Subset over a bounding box

Note that all netCDF input files will be subsetted individually.


In [7]:
# bbox subset of one file without interaction to the server

resp = fp.subset_bbox(
            resource=urls[0], # can be also a list of files but it is recommended to run large processes with fp_i
            lon0=20,
            lon1=70,
            lat0=10,
            lat1=50,
            start=None,     # optional to select a time periode
            end=None,
            variable=None,  # can be set if the variable is known, otherwise the process detects the variable name 
            )

# Check the output files:
bbox = resp.get()

In [8]:
# bbox of multiple files 

resp = fp_i.subset_bbox(
            resource=urls, 
            lon0=20,
            lon1=70,
            lat0=10,
            lat1=50,
            start=None,     # optional to select a time periode
            end=None,
            variable=None,  # can be set if the variable is known, otherwise the process detects the variable name 
            )

# using fp_i you need to wait until the processing is complete!

timeout = time.time() + 60*5   # 5 minutes from now

while resp.getStatus() != 'ProcessSucceeded': 
    time.sleep(1)
    if time.time() > timeout:  # to avoid endless waiting if the process failed
        break

# Get the output files:
bbox = resp.get()



In [9]:
# Plot the test file with the flyingpigeon plot function 
out_plot = fp.plot_map_timemean(resource=bbox.output)

# and display the output
Image(url= out_plot.get()[0], width=400)


Out[9]:

In [12]:
# If you want to download the result files: 

# Download files stored in a metalink
# requires https://github.com/metalink-dev/pymetalink
#
from metalink import download
import tempfile


path = tempfile.mkdtemp()
files = download.get(bbox.metalink, path=path, segmented=False, force=True)
len(files)


Metalink content-type detected.
Downloading to /tmp/tmp_v07l0_1/slp.2000_bbox_subset.nc.
Downloading to /tmp/tmp_v07l0_1/slp.2001_bbox_subset.nc.
Out[12]:
2

Subset over a continent

As for bounding box subsetting, all netCDF input files are subsetted individually.
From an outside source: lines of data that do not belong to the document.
/-- LAUNCH_COMPLETE (R346); it waits while the launch queue's block cannot be used (R453). -/
def execLaunchComplete (l : Nat) (s : State) : Host.Outcome State Fault Refusal :=
  match s.launch l with
  | none => stutter s
  | some x =>
    if !(s.launchDone x && !s.isUnreached (s.schedWho x.ctx) x.queue) then stutter s
    else
      match s.serve (s.schedWho x.ctx) x.queue with
      | (none, s) => .next s
      | (some _, s) => .next (s.completeLaunch x)

end Sys2Proof.Machine
end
Here, it is possible to specifiy one or multiple continents. If mosaic is True, all continents are merged into one shape before subsetting. If False, each input file is subsetted over each polygon, such that the number of output files is the number of input files times the number of continents.

The subset_countries process works the same with polygons for countries instead of continents.

There are two outputs:

  • a netCDF file to have a quick test to check if the process went according to the users needs
  • a metalink file with the list of all output files

In [13]:
# Run the process
resp = fp_i.subset_continents(resource=urls, region=['Europe', 'Africa'], mosaic=True)

# using fp_i you need to wait until the processing is complete!
timeout = time.time() + 60*5   # 5 minutes from now

while resp.getStatus() != 'ProcessSucceeded': 
    time.sleep(1)
    if time.time() > timeout:  # to avoid endless waiting if the process failed
        break

# Check the output files:
cont = resp.get()



In [14]:
# plot the test file (url of output) with the flyingpigon plot function 
resp = fp.plot_map_timemean(resource=cont.output)

In [15]:
# The plot process returnes one graphic file. 
# It can be plotted directly by asking birdy to get python objects, instead of links to files.
resp.get(asobj=True).plotout_map


Out[15]:

Subset with WFS server


In [16]:
inputs = dict(nc="https://pavics.ouranos.ca/twitcher/ows/proxy/thredds/dodsC/birdhouse/nrcan"
                     "/nrcan_northamerica_monthly"
                     "/tasmax/nrcan_northamerica_monthly_2015_tasmax.nc",
                  typename="public:USGS_HydroBASINS_lake_na_lev12",
                  geoserver="https://pavics.ouranos.ca/geoserver/wfs",
                  fid1="USGS_HydroBASINS_lake_na_lev12.67061",
                  fid2="USGS_HydroBASINS_lake_na_lev12.67088",
                  mosaic=False)

              
# resp =  fp_i.subset_wfs_polygon(resource=inputs['nc'],
#                                 typename=inputs['typename'],
#                                 featureids=inputs['fid1'],
#                                 geoserver=inputs['geoserver'],
#                                 mosaic=False,
#                                 start=None,
#                                 end=None,
#                                 variable=None,
#                                 )

In [17]:
# # using fp_i you need to wait until the processing is complete!
# timeout = time.time() + 60*5   # 5 minutes from now

# while resp.getStatus() != 'ProcessSucceeded': 
#     time.sleep(1)
#     if time.time() > timeout:  # to avoid endless waiting if the process failed
#         break

# outputs = resp.get()

In [ ]: